Jieba is a search library under Python, someone has migrated this library to the ASP. NET platform, can completely replace the lucene.net and Pangu participle collocation
The reason why write this, actually because yesterday interview, was asked to the website keyword search How do you do? I just said it. SQL fuzzy Query and SQL statement optimization, caching. Previous contact with the keyword participle, but there is no mature word search library in the. NET platform, unlike Java has Lucene, although also ported to. NET, but the update is slow. Before I learned Python, I noticed Python's word search and the word cloud, and wondered if there was a Python word retrieval library ported to. NET to check out the Python Jieba library.
The original introduction: Jieba Chinese participle. NET version: Jieba.net
. NET platform on the common sub-phrase pieces are pangu participle, but has not been updated for a long time. The most obvious is the built-in dictionary, Jieba's dictionary has 500,000 entries, and Pangu's dictionary is 170,000, which will result in a significantly different word segmentation effect. In addition, for the non-login word, Jieba "adopts the HMM model based on Chinese characters ' ability, using the Viterbi algorithm", the effect looks good.
We can search for downloads directly in VS2013 's NuGet Package Manager:
See the comments inside someone said, will work letter Maiden monthly through subordinate departments to tell the 24 switch and other technical device installation work participle test, can be divided well, I tested the next:
var segmenter = new Jiebasegmenter (); Console.WriteLine ("Original search statement: Work Letter Virgo Officer monthly through subordinate departments have to tell the 24-port switch and other technical device installation work"); var segments1 = Segmenter. Cut ("Work Letter Virgo officer every month through subordinate departments to tell the 24-port switch and other technical device installation work", cutall:true); Console.WriteLine ("[Full mode]: {0}", String. Join ("/", segments1)); var segments2 = Segmenter. Cut ("Work Letter Virgo officer every month through subordinate departments to tell the 24-port switch and other technical device installation work"); The default is exact mode Console.WriteLine ("Exact mode": {0} ", String.) Join ("/", segments2)); var segments3 = Segmenter. Cut ("Work Letter Virgo officer every month through subordinate departments to tell the 24-port switch and other technical device installation work"); The default is the exact mode, and also uses the HMM model Console.WriteLine ("New word recognition": {0} ", String. Join ("/", segments3)); var segments4 = Segmenter.

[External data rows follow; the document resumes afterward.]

/-- Mark an element poisoned: the first address stays (R360). -/
def AccElem.mark (a : AccElem) (pa : Option Nat) : AccElem :=
  { a with poisoned := true, logged := match a.logged with
    | some x => some x
    | none => pa }

/-- One pair of elements (R359). -/
def passPair (p : PassSum) (x : MxElem × MxElem) : PassSum :=
  match x with
  | (.poisoned pa, _) | (_, .poisoned pa) => { p with acc := p.acc.mark (some pa) }
  | (.nan, _) | (_, .nan) => { p with acc := { p.acc with csp := { p.acc.csp with nan := true } } }
  | (.inf n, .inf m) => setInf p (n != m)
  | (.inf n, .val m man _) => if man = 0 then setNan p else setInf p (n != m)
  | (.val m man _, .inf n) => if man = 0 then setNan p else setInf p (n != m)
  | (.val n a e, .val m b f) =>
    if a * b = 0 then p
    else { p with prods := ((if n != m then -((a * b : Nat) : Int) else ((a * b : Nat) : Int)), e + f) :: p.prods }
where
  /-- An infinite contribution. -/
  setInf (p : PassSum) (neg : Bool) : PassSum :=
    if neg then { p with acc := { p.acc with csp := { p.acc.csp with ninf := true } } }
    else { p with acc := { p.acc with csp := { p.acc.csp with pinf := true } } }
  /-- An invalid contribution. -/
  setNan (p : PassSum) : PassSum := { p with acc := { p.acc with csp := { p.acc.csp with nan := true } } }

/-- Floor of m * 2^s. -/
def floorShift (m s : Int) : Int := if 0 ≤ s then m * 2 ^ s.toNat else m / 2 ^ (-s).toNat

/-- Floor(log2 |m * 2^e|). -/
def magnitude (m e : Int) : Int := (Nat.log2 m.natAbs : Int) + e

/-- The new window of an element after the products (R359). -/
def windowAdd (c : Csp) (prods : List (Int × Int)) : Csp :=
  let v := cspInt c
  let top := prods.map (fun p => magnitude p.1 p.2)
  let g0 := top.foldl max (top.headD 0)
  let g := if v != 0 then max g0 (magnitude v c.exp.toInt) else g0
  let e := g - 98
  let sum := prods.foldl (fun acc p => acc + floorShift p.1 (p.2 - e)) (floorShift v (c.exp.toInt - e))
  { c with sum := BitVec.ofInt 112 sum, carry := 0, exp := BitVec.ofInt 16 (min e 32767), nan := c.nan || 32767 < e }

/-- The pass on one element (R359). -/
def passElement (a : AccElem) (ra rb : List MxElem) : AccElem :=
  let p := (ra.zip rb).foldl passPair { acc := a, prods := [] }
  if p.prods.isEmpty then p.acc else { p.acc with csp := windowAdd p.acc.csp p.prods }

/-- Put an element; a zero element is not listed. -/
def Bank.putElem (k : Bank) (i j : Nat) (a : AccElem) : Bank :=
  { k with acc := if a = AccElem.zero then AMap.erase k.acc (32 * i + j) else AMap.put k.acc (32 * i + j) a }

/-- A pass over the bank (R359): A's rows and B's rows. -/
def Bank.pass (k : Bank) (as bs : List (List MxElem)) : Bank :=
  foldUp (fun e b =>
    let (i, j) := (e / 32, e % 32)
    if k.enabled i j then b.putElem i j (passElement (k.elem i j) (as.getD i []) (bs.getD j [])) else b) 1024 k

/-! ### Drains (R362 to R364) -/

/-- The element that a drain gives (R362). -/
def Bank.drained (k : Bank) (i j : Nat) : AccElem :=
  let a := k.elem i j
  if k.enabled i j || k.policy = 0 then a
  else if k.policy = 1 then AccElem.zero
  else { AccElem.zero with csp := { AccElem.zero.csp with ninf := true } }

/-- `DRN.DST`, `DRN.FMT`, `DRN.FLD`. -/
def drnDst (f : BitVec 16) : Nat := bitsAt f.toNat 1 0
/-- `DRN.FMT`. -/
def drnFmt (f : BitVec 16) : Nat := bitsAt f.toNat 3 2
/-- `DRN.FLD`. -/
def drnFld (f : BitVec 16) : Nat := bitsAt f.toNat 6 4
/-- The size of a drained element in bytes (R364). -/
def drainSize (fmt : Nat) : Nat := if fmt = 0 then 4 else if fmt = 3 then 32 else 2
/-- The tokens of a drained row (R364). -/
def drainTokens (fmt : Nat) : Nat := if fmt = 0 then 2 else if fmt = 3 then 16 else 1
/-- The bits of a drained element (R363). -/
def drainBits (fmt : Nat) (a : AccElem) : Nat :=
  match fmt with
  | 0 => cspResolve .fp32 a.csp
  | 1 => cspResolve .fp16 a.csp
  | 2 => cspResolve .bf16 a.csp
  | _ => (cspToBits { a.csp with sum := a.csp.sum + a.csp.carry, carry := 0 }).toNat

/-- The elements of token t of row r, packed in lane order, and the first poisoned one. -/
def Bank.tokenData (k : Bank) (fmt r t : Nat) : Nat × Option AccElem :=
  let n := 32 / drainTokens fmt
  let es := (upTo n).map (fun i => k.drained r (n * t + i))
  (foldUp (fun i acc => acc + drainBits fmt (es.getD i AccElem.zero) * 2 ^ (8 * drainSize fmt * i)) n 0,
    es.find? (fun a => a.poisoned))

/-- The control byte and the payload of a token that carries data, or the poison of an element (R248, R363). -/
def poisonPayload (data : Nat) (bad : Option AccElem) (last : Bool) : Byte × Vec :=
  match bad with
  | none => (mkCtl false false 0 last false 0, BitVec.ofNat 512 data)
  | some a => (mkCtl false a.logged.isSome 0 last true 0, BitVec.ofNat 512 (a.logged.getD 0 % 2 ^ 52))

/-! ### The bank of a context -/

/-- Does the node work in the context (R355, R379)? -/
def TileCtx.nodeRuns (c : TileCtx) : Bool :=
  match c.state with
  | .active | .suspending => true
  | _ => false

/-- The front operation of a node queue. -/
def TileCtx.front (c : TileCtx) : Option MxQueued := if c.nodeRuns then c.bank.queue.head? else none

/-- Mark the machine operation of a queued operation as having made its requests. -/
def State.endMemOp (s : State) (q : MxQueued) (status result : Nat) : State :=
  match q.memOp with
  | none => s
  | some m => s.modOp m (fun o => { o with pending := false, status := status, result := result })

/-- May the front operation's machine operation make requests now (R47, R373)? -/
def State.memOpOpen (s : State) (q : MxQueued) : Bool :=
  match q.memOp.bind s.op with
  | none => true
  | some o => s.arcsMet o

/-- Merge a clock into that of a queued operation. -/
def State.mergeQueued (s : State) (q : MxQueued) (c : Clock) : State :=
  match q.memOp.bind s.op with
  | none => s
  | some o => s.mergeOpClock o c

/-- Run a pass on the rows of both operands, or of B where the held A serves (R359, R368). -/
def Bank.runPass (k : Bank) (w : Word) (hold : Bool) (as bs : List (List MxElem)) : Bank :=
  let a := if hold then (match k.held with
    | some h => h.2
    | none => []) else as
  { k.pass a bs with held := some (mxcClass w, a) }

/-- The reads of a pass: A's where it is fetched, then B's. -/
def passReads (w : Word) (aRows bRows : List MxRow) : List Req := rowReads w false aRows ++ rowReads w true bRows

/-- Run a pass on what its reads returned; the accumulator depends on them. -/
def Bank.passFetched (k : Bank) (w : Word) (hold : Bool) (nA nB : Nat) (rs : List Req) (c : Clock) : Bank :=
  let cut := nA * (8 * (rowLines w false).length)
  { k.runPass w hold (rowsOf w false nA (rs.take cut)) (rowsOf w true nB (rs.drop cut)) with clock := clockMerge k.clock c }

/-- Have all the operation's reads come back? -/
def State.fetched (s : State) (o : MemOp) : Bool := o.reqs.all (fun r => s.reqDone o r && (r.replied || o.tile.isNone))

/-- The first row that no extent of the core's instance reaches any more (R134). -/
def State.rowRevoked (s : State) (x : AMap Extent) (n : Nat) (k : ReqKind) (rows : List MxRow) : Option Exc :=
  (rows.find? (fun r => (s.translate x r.va n k).isNone)).map (fun r => excAt 0x04 0 r.va)

/-- A queued operation ends the firing by a fault found after issue (R371, R380): its machine operation makes no more requests. -/
def State.nodeFault (s : State) (tile ctx : Nat) (q : MxQueued) (e : Exc) : State :=
  let s1 := match q.memOp with
    | none => s
    | some m => s.modOp m (fun o => { o with pending := false })
  (s1.modBank tile ctx Bank.popFront).raiseAt q.core e q.pc

/-- A pass at the front of its queue: its reads are put in the issue buffer, or, once all have come back, it is added (R359, R373). -/
def State.passTurn (s : State) (tile ctx : Nat) (q : MxQueued) (o : MemOp) (aRows bRows : List MxRow) (hold : Bool) (w : Word) : State :=
  if o.reqs.isEmpty then
    let x := s.extentsOf q.core
    match s.rowRevoked x (rowBytes w false) .read aRows, s.rowRevoked x (rowBytes w true) .read bRows with
    | some e, _ | none, some e => s.nodeFault tile ctx q e
    | none, none => s.modOp o.id (fun x => { x with reqs := passReads w aRows bRows })
  else if !s.fetched o then s
  else
    (s.modBank tile ctx (fun k => (k.passFetched w hold aRows.length bRows.length o.reqs (s.opClock o)).popFront)).endMemOp q 0
      (s.tctx tile ctx).bank.enabledCount

/-- MX_PASS (R359, R373): the pass at the front of a context's node queue fetches its operands, or accumulates. -/
def execMxPass (tile ctx : Nat) (s : State) : Out :=
  let c := s.tctx tile ctx
  match c.front with
  | none => .next s
  | some q =>
    match q.op, q.memOp.bind s.op with
    | .mul aRows bRows hold w, some o =>
      if c.bank.discard then .next (s.modBank tile ctx Bank.popFront)
      else if !s.arcsMet o then .next s
      else .next (s.passTurn tile ctx q o aRows bRows hold w)
    | .mul .., none => .next (s.modBank tile ctx Bank.popFront)
    | _, _ => .next s

/-- The masks that an MXMPB block holds (R361). -/
def Bank.loadMasks (k : Bank) (block : Nat) : Bank :=
  { k with
    elemMask := foldUp (fun i m => AMap.put m i (BitVec.ofNat 32 (block >>> (32 * i)))) 32 []
    rowMask := BitVec.ofNat 32 (block >>> 1024)
    colMask := BitVec.ofNat 32 (block >>> 1056)
    policy := block >>> 1088 % 256 }

/-- The fault of an MXMPB when its block is read (R371). -/
def State.blockFault (s : State) (p a block : Nat) : Option Exc :=
  match s.copyFault p false a 144 with
  | some e => some e
  | none =>
    if s.localBad p a 144 then some (excLocal 0x05 0 a)
    else if 3 ≤ block >>> 1088 % 256 then some excOperand
    else none

/-- MX_QUEUE_OPERATION (R365): an MXCFG, MXZERO, MXMSK or MXMPB at the front of a node queue takes effect. An MXMPB may not yet see
the firing's latest `State.unseen` local writes that `after` does not put before it (R51, R371). -/
def execMxQueueOperation (tile ctx : Nat) (s : State) : Out :=
  let c := s.tctx tile ctx
  match c.front with
  | none => .next s
  | some q =>
    let finish := fun (f : Bank → Bank) (n : Nat) =>
      (s.modBank tile ctx (fun k => (f k).popFront)).complete q.core q.done 0 n
    if c.bank.discard then
      (match q.op with
        | .cfg .. | .zero | .msk .. | .mpb _ => .next (s.modBank tile ctx Bank.popFront)
        | _ => .next s)
    else match q.op with
      | .cfg w st => .next (finish (fun k => { k with word := w, stride := st }) 0)
      | .zero => .next (finish (fun k => { k with acc := [], clock := [] }) 0)
      | .msk r cl => .next (finish (fun k => { k with rowMask := r, colMask := cl }) 0)
      | .mpb a =>
        let block := s.asyncRead q.core q.before s.unseen a 144
        (match s.blockFault q.core a block with
          | some e => .next (s.nodeFault tile ctx q e)
          | none => .next (finish (fun k => k.loadMasks block) 144))
      | _ => .next s

/-- What follows a drain: the accumulator is cleared, the bank released (R369). -/
def Bank.afterDrain (k : Bank) (form : BitVec 16) : Bank :=
  let k1 := if form.getLsbD 7 then { k with acc := [], clock := [] } else k
  { k1 with leaving := k1.leaving || form.getLsbD 8 }

/-- The descriptor of a memory drain (R364). -/
def drainDescriptor (fmt : Nat) : Nat × Nat := ((if fmt = 0 then 0x01 else if fmt = 1 then 0x02 else if fmt = 2 then 0x03 else 0x00), 0x7F)

/-- The writes of one row of a memory drain: every line whole, a line with a poisoned element poisoned (R363, R364). -/
def Bank.drainRow (k : Bank) (fmt i : Nat) (row : MxRow) : List Req :=
  let size := drainSize fmt
  let perLine := 64 / size
  (upTo (32 * size / 64)).flatMap (fun l =>
    let es := (upTo perLine).map (fun e => k.drained i (perLine * l + e))
    let bits := foldUp (fun e acc => acc + drainBits fmt (es.getD e AccElem.zero) * 2 ^ (8 * size * e)) perLine 0
    let bad := es.any (fun a => a.poisoned)
    (upTo 8).map (fun u =>
      let at_ := 64 * l + 8 * u
      { Req.make .write (row.va + at_) (row.pa + at_) 8 ((bits >>> (64 * u)) % 2 ^ 64) row.key with
        desc := if u = 0 then some (drainDescriptor fmt) else none
        whole := true
        poison := bad }))

/-- The writes of a memory drain. -/
def Bank.drainWrites (k : Bank) (fmt : Nat) (rows : List MxRow) : List Req :=
  (rows.zip (upTo 32)).flatMap (fun x => k.drainRow fmt x.2 x.1)

/-- Run a memory drain: its writes are put in the issue buffer, after the reads that the accumulator depends on (R44); the
operation leaves the queue when they are complete. -/
def State.runDrainMem (s : State) (tile ctx : Nat) (q : MxQueued) (rows : List MxRow) (form : BitVec 16) : State :=
  let k := (s.tctx tile ctx).bank
  match q.memOp.bind s.op with
  | none => s.modBank tile ctx (fun b => (b.afterDrain form).popFront)
  | some o =>
    if !o.pending then s
    else match s.rowRevoked (s.extentsOf q.core) (32 * drainSize (drnFmt form)) .write rows with
      | some e => s.nodeFault tile ctx q e
      | none =>
        let s1 := (s.mergeOpClock o k.clock).modOp o.id (fun x => { x with reqs := k.drainWrites (drnFmt form) rows })
        let bad := (upTo 1024).any (fun e => (k.drained (e / 32) (e % 32)).poisoned)
        (s1.modBank tile ctx (fun b => b.afterDrain form)).endMemOp q (if bad then 0x03 else 0) 1024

Cutforsearch ("Work Letter Virgo officer monthly through subordinate departments have to tell the 24-port switch and other technical device installation work"); Search engine mode Console.WriteLine ("Search engine mode": {0} ", String.) Join ("/", SEGMENTS4)); var segments5 = Segmenter. Cut ("Work Letter Virgo officer every month through subordinate departments to tell the 24-port switch and other technical device installation work"); Console.WriteLine ("Ambiguity cancellation": {0} ",String. Join ("/", SEGMENTS5)); Console.read ();
Operation Result:
Well, except for the full pattern, the rest of us will be able to meet the order we read.